The poem known as “Tears, Idle Tears,” by Alfred, Lord Tennyson, was originally part of a longer work. Yet the poem today is most often read as a separate, isolated lyric – a nostalgic meditation on the past. The speaker suddenly feels the rush of tears, but he is unable to characterize either their cause or their meaning very precisely: “Tears, idle tears, I know not what they mean” (1). In a sense, the rest of the poem is an attempt by the speaker to make some sense of the tears that have so suddenly arisen in him.
He thinks they have arisen “from the depth of some divine despair” (2) – a phrase that already suggests some of the ambiguity of the poem as a whole. The despair or hopelessness the speaker feels is somehow “divine.” In other words, it is painful in some ways but seems richly significant in others. Use of the word “some” adds to the mystery and ambiguity of the poem: the speaker is trying to understand the meaning of his sudden impulse to weep, but as yet he cannot quite make sense of his strong feelings. Evidently, however, they are connected with the realization of mutability – of the passage of time, the loss of time past, and the coming of old age and mortality. The tears result, in part, from
. . . looking on the happy Autumn-fields,
And thinking of the days that are no more. (4-5)
Even here, the phrasing is ambiguous and ambivalent: the fields seem happy, but the speaker seems somewhat mournful. Perhaps his tears arise, in part, from the realization that autumn comes and goes and comes and goes in the case of nature (such as fields), but that the autumn of each individual human being (as in old age and death) occurs just once and then is gone forever.

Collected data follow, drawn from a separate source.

-- ==== Sys2Proof/Machine/Erase.lean ====
section
/-! DEFINITION. SE and DE (spec/45_erase.md R140 to R148). The erase itself is `executeErase`, run by
the address phase's last byte. -/

namespace Sys2Proof.Machine

/-- An erase transaction: the opcode byte and the address phase. -/
def runErase (granularity : EraseGranularity) (address : List Byte) (s : State) : State :=
  address.foldl addressByte (s.beginOperation (.erase granularity))

/-- SE (R147). -/
def execSe (address : List Byte) (s : State) : Host.Outcome State Fault Refusal :=
  .next (runErase .sector address s)

/-- DE (R148). -/
def execDe (address : List Byte) (s : State) : Host.Outcome State Fault Refusal :=
  .next (runErase .die address s)

end Sys2Proof.Machine
end

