-- ==== Sys2Proof/Machine/Core.lean ====
section
/-! DEFINITION. The machine behind the host's interface. -/

def Sys2Proof.core : Host.Core :=
  { State := Sys2Proof.Machine.State, Fault := Sys2Proof.Machine.Fault,
    Refusal := Sys2Proof.Machine.Refusal, step := Sys2Proof.Machine.step,
    reset := Sys2Proof.Machine.State.reset }
end

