-- ==== Sys2Proof/Tests/Slice0.lean ====
section
/-! SUPPORT. The model's own tests. The expected values are the spec's: worked examples of its rules and
the vectors of spec/95_test_vectors.md (named in each docstring), written out by hand. The second half
holds, for every obligation with hypotheses, a concrete state and operands that meet them. -/

namespace Sys2Proof.Tests

open Sys2Proof.Machine

/-! ## Helpers -/

/-- `P0`, the power-on state of a 1 MiB block with the default configuration. -/
def p0 : State := powerOn Cfg.default

/-- `P0+W`: the latch set. -/
def p0w : State := { p0 with wel := true }

/-- A state with store bytes. -/
def holding (m : Memory) (s : State) : State := { s with store := m }

/-- A state with events on its link. -/
def receiving (events : List Event) (s : State) : State := { s with link := events }

/-- In 4-byte mode. -/
def wide (s : State) : State := { s with nvcr := 0xFFFE }

/-- What holds of the next state, if there is one. -/
def next {α : Type} (f : State → α) : Host.Outcome State Fault Refusal → Option α
  | .next t => some (f t)
  | .fault _ => none
  | .refused _ => none

/-- `RD` of 95_test_vectors.md section 2.3. -/
def rd : State := holding [(0x10, 0xAB), (0x11, 0xCD)] p0

/-- `ER` of 95_test_vectors.md section 2.5. -/
def er : State :=
  holding [(0x01FFFF, 0x11), (0x020000, 0x22), (0x02FFFF, 0x33), (0x030000, 0x44)] p0w

/-- A Program of which two of three address bytes have arrived. -/
def midProgram : State :=
  { p0w with fsm := .accAddrData, opcodeSeen := true, op := operationAt .program 3 [0x00, 0x00] 0 }

/-- A sector erase of which two of three address bytes have arrived. -/
def midErase : State :=
  { p0w with
    fsm := .accAddrNoData, opcodeSeen := true, op := operationAt (.erase .sector) 3 [0x02, 0xAB] 0 }

/-- A completed sector erase. -/
def erased : State :=
  { p0w with
    fsm := .noDataReady, opcodeSeen := true
    op := operationAt (.erase .sector) 3 [0x02, 0xAB, 0xCD] 0 }

/-- A register write after `n` data bytes. -/
def writing (r : RegisterId) (n : Nat) : State :=
  { p0w with fsm := .inDataPhase, opcodeSeen := true, op := operationWithData (.writeRegister r) n }

/-- A register read after `n` data bytes. -/
def reading (r : RegisterId) (n : Nat) : State :=
  { p0w with fsm := .inDataPhase, opcodeSeen := true, op := operationWithData (.readRegister r) n }

/-- A Program in its data phase. -/
def programming : State :=
  { p0w with
    fsm := .inDataPhase, opcodeSeen := true, op := operationAt .program 3 [0x00, 0x00, 0x10] 0 }

/-! ## Well-formedness: an ill-formed term for each check -/

theorem test_wf_refuses_address_too_long : (Instr.read [0, 0, 0, 0] []).wf 3 = false := by decide
theorem test_wf_refuses_data_after_short_address : (Instr.read [0, 0] [0]).wf 3 = false := by decide
theorem test_wf_refuses_program_address_too_long : (Instr.pp [0, 0, 0, 0] []).wf 3 = false := by decide
theorem test_wf_refuses_program_data_after_short_address :
    (Instr.eqifp [0, 0, 0] [0]).wf 4 = false := by decide
theorem test_wf_refuses_erase_address_too_long : (Instr.se [0, 0, 0, 0]).wf 3 = false := by decide
theorem test_wf_refuses_die_address_too_long : (Instr.de [0, 0, 0, 0, 0]).wf 4 = false := by decide
theorem test_wf_takes_short_address : (Instr.read [0, 0] []).wf 3 = true := by decide
theorem test_wf_takes_whole_address_and_data : (Instr.pp [0, 0, 0, 0] [1, 2]).wf 4 = true := by decide

theorem test_cfg_wf : Cfg.default.wf = true ∧ Cfg.cautious.wf = true := by decide
theorem test_cfg_wf_refuses_capacity : ({ Cfg.default with capacity := 0x180000 }).wf = false := by
  decide
theorem test_cfg_wf_refuses_no_sector : ({ Cfg.default with sectorSize := 0 }).wf = false := by decide
theorem test_cfg_wf_refuses_broken_sector :
    ({ Cfg.default with sectorSize := 0x30000 }).wf = false := by decide
theorem test_cfg_wf_refuses_wide_reset : ({ Cfg.default with nvcrReset := 0xFFFE }).wf = false := by
  decide
theorem test_cfg_wf_refuses_latched_reset : ({ Cfg.default with srReset := 0x02 }).wf = false := by
  decide

/-! ## Decoding: words written out from the tables of R70 and R78 -/

theorem test_decode_identify :
    decode defaultOpcodeMap 3 [0x9E, 0x00] = .instr (.rdid2 [0x00]) [] ∧
    decode defaultOpcodeMap 3 [0x9F, 0x00, 0x01] = .instr (.rdid [0x00, 0x01]) [] ∧
    decode defaultOpcodeMap 3 [0xAF] = .instr (.miordid []) [] := by decide

theorem test_decode_read :
    decode defaultOpcodeMap 3 [0x03, 0x01, 0x23, 0x45, 0x00]
      = .instr (.read [0x01, 0x23, 0x45] [0x00]) [] ∧
    decode defaultOpcodeMap 3 [0x0B, 0x01, 0x23, 0x45] = .instr (.fastRead [0x01, 0x23, 0x45] []) [] ∧
    decode defaultOpcodeMap 3 [0x3B, 0x01, 0x23] = .instr (.dofr [0x01, 0x23] []) [] ∧
    decode defaultOpcodeMap 4 [0xBB, 0x01, 0x23, 0x45, 0x67]
      = .instr (.diofr [0x01, 0x23, 0x45, 0x67] []) [] ∧
    decode defaultOpcodeMap 3 [0x6B, 0x01, 0x23, 0x45, 0x67]
      = .instr (.qofr [0x01, 0x23, 0x45] [0x67]) [] ∧
    decode defaultOpcodeMap 3 [0xEB] = .instr (.qiofr [] []) [] := by decide

theorem test_decode_program :
    decode defaultOpcodeMap 3 [0x02, 0x00, 0x00, 0x10, 0xAB, 0xCD]
      = .instr (.pp [0x00, 0x00, 0x10] [0xAB, 0xCD]) [] ∧
    decode defaultOpcodeMap 3 [0xA2, 0x00, 0x00, 0x20, 0x11]
      = .instr (.difp [0x00, 0x00, 0x20] [0x11]) [] ∧
    decode defaultOpcodeMap 3 [0xD2, 0x00, 0x01, 0x00, 0x5A]
      = .instr (.edifp [0x00, 0x01, 0x00] [0x5A]) [] ∧
    decode defaultOpcodeMap 4 [0x32, 0x00, 0x01, 0x00, 0x5A]
      = .instr (.qifp [0x00, 0x01, 0x00, 0x5A] []) [] ∧
    decode defaultOpcodeMap 3 [0x38, 0x0F, 0xFF, 0xFF, 0x01]
      = .instr (.eqifp [0x0F, 0xFF, 0xFF] [0x01]) [] := by decide

theorem test_decode_erase :
    decode defaultOpcodeMap 3 [0xD8, 0x02, 0xAB, 0xCD, 0x55] = .instr (.se [0x02, 0xAB, 0xCD]) [0x55] ∧
    decode defaultOpcodeMap 4 [0xC4, 0x00, 0x00, 0x00, 0x00]
      = .instr (.de [0x00, 0x00, 0x00, 0x00]) [] := by decide

theorem test_decode_latch :
    decode defaultOpcodeMap 3 [0x06, 0x02] = .instr .wren [0x02] ∧
    decode defaultOpcodeMap 3 [0x04] = .instr .wrdi [] := by decide

theorem test_decode_register_read :
    decode defaultOpcodeMap 3 [0x05, 0x00] = .instr (.rdsr [0x00]) [] ∧
    decode defaultOpcodeMap 3 [0x70, 0x00] = .instr (.rfsr [0x00]) [] ∧
    decode defaultOpcodeMap 3 [0x85] = .instr (.rdvcr []) [] ∧
    decode defaultOpcodeMap 3 [0xB5, 0x00, 0x00, 0x00] = .instr (.rdnvcr [0x00, 0x00, 0x00]) [] ∧
    decode defaultOpcodeMap 3 [0x65, 0x00] = .instr (.rdvecr [0x00]) [] := by decide

theorem test_decode_register_write :
    decode defaultOpcodeMap 3 [0x01, 0xFF] = .instr (.wrsr [0xFF]) [] ∧
    decode defaultOpcodeMap 3 [0x81, 0xAB] = .instr (.wrvcr [0xAB]) [] ∧
    decode defaultOpcodeMap 3 [0xB1, 0xFE, 0xFF] = .instr (.wrnvcr [0xFE, 0xFF]) [] ∧
    decode defaultOpcodeMap 3 [0x61, 0x7F] = .instr (.wrvecr [0x7F]) [] := by decide

theorem test_decode_rejects :
    decode defaultOpcodeMap 3 [] = .rejected .noByte ∧
    decode defaultOpcodeMap 3 [0xFF] = .rejected (.unrecognized 0xFF) ∧
    decode [(0x02, .writeRegister .flagStatus)] 3 [0x02] = .rejected (.flagStatusWrite 0x02) := by decide

/-- Another map moves a class to another opcode (R78: the numbers are the map's). -/
theorem test_decode_under_another_map :
    decode [(0x55, .program), (0x02, .identify)] 3 [0x55, 0x00, 0x00, 0x10, 0xAB]
      = .instr (.pp [0x00, 0x00, 0x10] [0xAB]) [] := by decide

theorem test_table_word :
    decodeTableWord 8 0x9F = some (.rdid []) ∧ decodeTableWord 8 0xFF = none := by decide

/-! ## Single instructions -/

/-- V8. -/
theorem test_rdid_answers_the_table :
    next State.responses (exec (.rdid [0, 0, 0, 0]) p0) = some [0x00, 0x20, 0xBB, 0x14, 0x10] := by
  decide

/-- V9: `EV11` at indices 20 and 21. -/
theorem test_rdid_past_the_table :
    next State.log (exec (.rdid (List.replicate 22 0)) p0) = some [.idOverrun 20, .idOverrun 21] := by
  decide

/-- V10. -/
theorem test_rdid2_answers_the_table :
    next State.responses (exec (.rdid2 [0]) p0) = some [0x00, 0x20] := by decide

/-- V10. -/
theorem test_miordid_answers_the_table :
    next State.responses (exec (.miordid [0, 0]) p0) = some [0x00, 0x20, 0xBB] := by decide

/-- V12: the capacity code of a 16 MiB block. -/
theorem test_rdid_capacity_code :
    next State.responses (exec (.rdid [0, 0, 0]) (powerOn (Cfg.ofCapacity 0x1000000)))
      = some [0x00, 0x20, 0xBB, 0x18] := by decide

/-- V13. -/
theorem test_read_answers_store_bytes :
    next State.responses (exec (.read [0x00, 0x00, 0x10] [0, 0, 0]) rd)
      = some [0x00, 0x00, 0x00, 0x00, 0xAB, 0xCD, 0xFF] := by decide

/-- V15: `EV8` at addresses 0x100000 and 0x100001. -/
theorem test_read_past_the_end :
    next (fun t => (t.responses, t.log)) (exec (.read [0x0F, 0xFF, 0xFE] [0, 0, 0, 0]) rd)
      = some ([0x00, 0x00, 0x00, 0x00, 0xFF, 0xFF, 0x00, 0x00],
          [.boundsRead 0x100000, .boundsRead 0x100001]) := by decide

/-- V14: no dummy byte. -/
theorem test_fastRead_has_no_dummy_byte :
    next State.responses (exec (.fastRead [0x00, 0x00, 0x10] [0]) rd)
      = some [0x00, 0x00, 0x00, 0x00, 0xAB] := by decide

/-- V19 with another opcode: a 4-byte address. -/
theorem test_dofr_takes_a_wide_address :
    next State.responses (exec (.dofr [0x00, 0x00, 0x00, 0x10] [0]) (wide rd))
      = some [0x00, 0x00, 0x00, 0x00, 0x00, 0xAB] := by decide

/-- R127. -/
theorem test_diofr_answers_store_bytes :
    next State.responses (exec (.diofr [0x00, 0x00, 0x10] [0]) rd)
      = some [0x00, 0x00, 0x00, 0x00, 0xAB] := by decide

/-- R128. -/
theorem test_qofr_answers_store_bytes :
    next State.responses (exec (.qofr [0x00, 0x00, 0x10] [0]) rd)
      = some [0x00, 0x00, 0x00, 0x00, 0xAB] := by decide

/-- V21: the bytes sent are ignored. -/
theorem test_qiofr_ignores_the_bytes_sent :
    next State.responses (exec (.qiofr [0x00, 0x00, 0x10] [0x55, 0x66]) rd)
      = some [0x00, 0x00, 0x00, 0x00, 0xAB, 0xCD] := by decide
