-- ==== Sys2Proof/Machine/Flags.lean ====
section
/-!
DEFINITION. Sys2Proof/Machine/Flags.lean: check codes and counters: the CRCs, the SEC-DED code of a page-table entry
and saturating counters.

CRC-16 is unreflected with polynomial 0x1021 and initial value 0xFFFF, CRC-8 unreflected with polynomial 0x07 and
initial value 0x00 (R62, R103, R173). CRC-32C and the SEC-DED column order are the usual ones, which the spec names
without parameters (notes/assumptions/5.md, PRESUMED).
-/
namespace Sys2Proof.Machine

/-- One bit step of an unreflected CRC of `w` bits: shift left, subtract the polynomial on carry. -/
def crcShift (w poly crc : Nat) : Nat :=
  let d := (crc <<< 1) % 2 ^ w
  if crc.testBit (w - 1) then d ^^^ poly else d

/-- Eight bit steps. -/
def crcByte (w poly crc : Nat) (b : Byte) : Nat :=
  let c := crc ^^^ (b.toNat <<< (w - 8))
  (List.range 8).foldl (fun a _ => crcShift w poly a) c

/-- CRC-16 over bytes (R62, R100, R103). -/
def crc16 (bs : List Byte) : Nat := bs.foldl (crcByte 16 0x1021) 0xFFFF

/-- CRC-8 over bytes (R173, R250). -/
def crc8 (bs : List Byte) : Nat := bs.foldl (crcByte 8 0x07) 0

/-- One bit step of the reflected CRC-32C. -/
def crcCShift (crc : Nat) : Nat :=
  if crc.testBit 0 then (crc >>> 1) ^^^ 0x82F63B78 else crc >>> 1

/-- One byte of CRC-32C. -/
def crcCByte (crc : Nat) (b : Byte) : Nat :=
  (List.range 8).foldl (fun a _ => crcCShift a) (crc ^^^ b.toNat)

/-- CRC-32C over bytes (PRESUMED parameters, log 5). -/
def crc32c (bs : List Byte) : Nat := (bs.foldl crcCByte 0xFFFFFFFF) ^^^ 0xFFFFFFFF

/-- CRC-32C of the first `n` bytes of a record. -/
def crcOf (raw n : Nat) : Nat := crc32c (toBytes n raw)

/-- A record whose last 4 of `n` bytes hold the CRC-32C of the rest. -/
def crcOk (raw n : Nat) : Bool := fld raw (n - 4) 4 == crcOf raw (n - 4)

/-- The record with its CRC-32C written into the last 4 of `n` bytes. -/
def withCrc (raw n : Nat) : Nat := setFld raw (n - 4) 4 (crcOf raw (n - 4))

/-- An operation descriptor's CHECK holds (R103). -/
def opCheckOk (raw : Nat) : Bool := fld raw 0x3E 2 == crc16 (toBytes 0x3E raw)

/-- A counter of `w` bits that saturates. -/
def satAdd (w a k : Nat) : Nat := Nat.min (2 ^ w - 1) (a + k)

/-! ## The SEC-DED code of R128 over bits [56:0] -/

/-- Positions of a Hamming code word that hold data: 1 to 63 without the powers of two, the first 57 of them. -/
def hamPos : List Nat := (rangeFrom 1 63).filter (fun p => !(p == 1 || p == 2 || p == 4 || p == 8 || p == 16 || p == 32))

/-- The six Hamming check bits: the exclusive-or of the positions of the data bits that are set. -/
def hamSyn (data : Nat) : Nat :=
  (List.zip hamPos (List.range 57)).foldl (fun a pi => if data.testBit pi.2 then a ^^^ pi.1 else a) 0

/-- Parity of the low `n` bits. -/
def parity (n w : Nat) : Bool := (List.range n).foldl (fun a i => a ^^ w.testBit i) false

/-- The 7-bit CHECK of an entry: six Hamming bits, then the overall parity bit. -/
def secdedCheck (data : Nat) : Nat :=
  let h := hamSyn data
  h + (if parity 57 data ^^ parity 6 h then 64 else 0)

/-- The verdict of an entry's CHECK (R129). -/
inductive EccRead where
  | clean (data : Nat)
  | corrected (data : Nat)
  | uncorrectable
  deriving DecidableEq, Repr

/-- Read an entry of 57 data bits and 7 check bits. -/
def secdedRead (e : Nat) : EccRead :=
  let data := bits e 0 57
  let h := bits e 57 6
  let syn := hamSyn data ^^^ h
  let odd := parity 57 data ^^ parity 6 h ^^ e.testBit 63
  if syn == 0 then (if odd then .corrected data else .clean data)
  else if odd then
    match (List.zip hamPos (List.range 57)).find? (fun pi => pi.1 == syn) with
    | some pi => .corrected (data ^^^ (1 <<< pi.2))
    | none => if syn == 1 || syn == 2 || syn == 4 || syn == 8 || syn == 16 || syn == 32 then .corrected data
              else .uncorrectable
  else .uncorrectable

/-- A page-table entry with its CHECK (R128). -/
def secdedWrite (data : Nat) : Nat := bits data 0 57 + secdedCheck (bits data 0 57) * 2 ^ 57

end Sys2Proof.Machine
end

In the second stanza, the speaker refers to another natural cycle. If the first stanza had alluded to the cycle of the passing year, the second refers to the cycle of the passing day – specifically, the rising and setting of the sun. The rising sun is associated with the arrival of friends, who are somehow brought “up from the underworld” (7). The phrasing here, as in so much of the poem, is ambiguous and mysterious. Is the speaker referring to the memory of friends who are now dead? The meaning of this phrase isn’t entirely clear – another example of the poem’s studied ambiguity.
In any case, the rest of this stanza alludes to another example of the passage of time – specifically, the ending of a day, symbolized by sunset, which “sinks with all we love below the verge” (9). This stanza ends on another ambiguous, ambivalent note: somehow, the “days that are no more” are both “Sad” and “fresh” – sad because they are gone, fresh, however, in the memory of the speaker (but only there).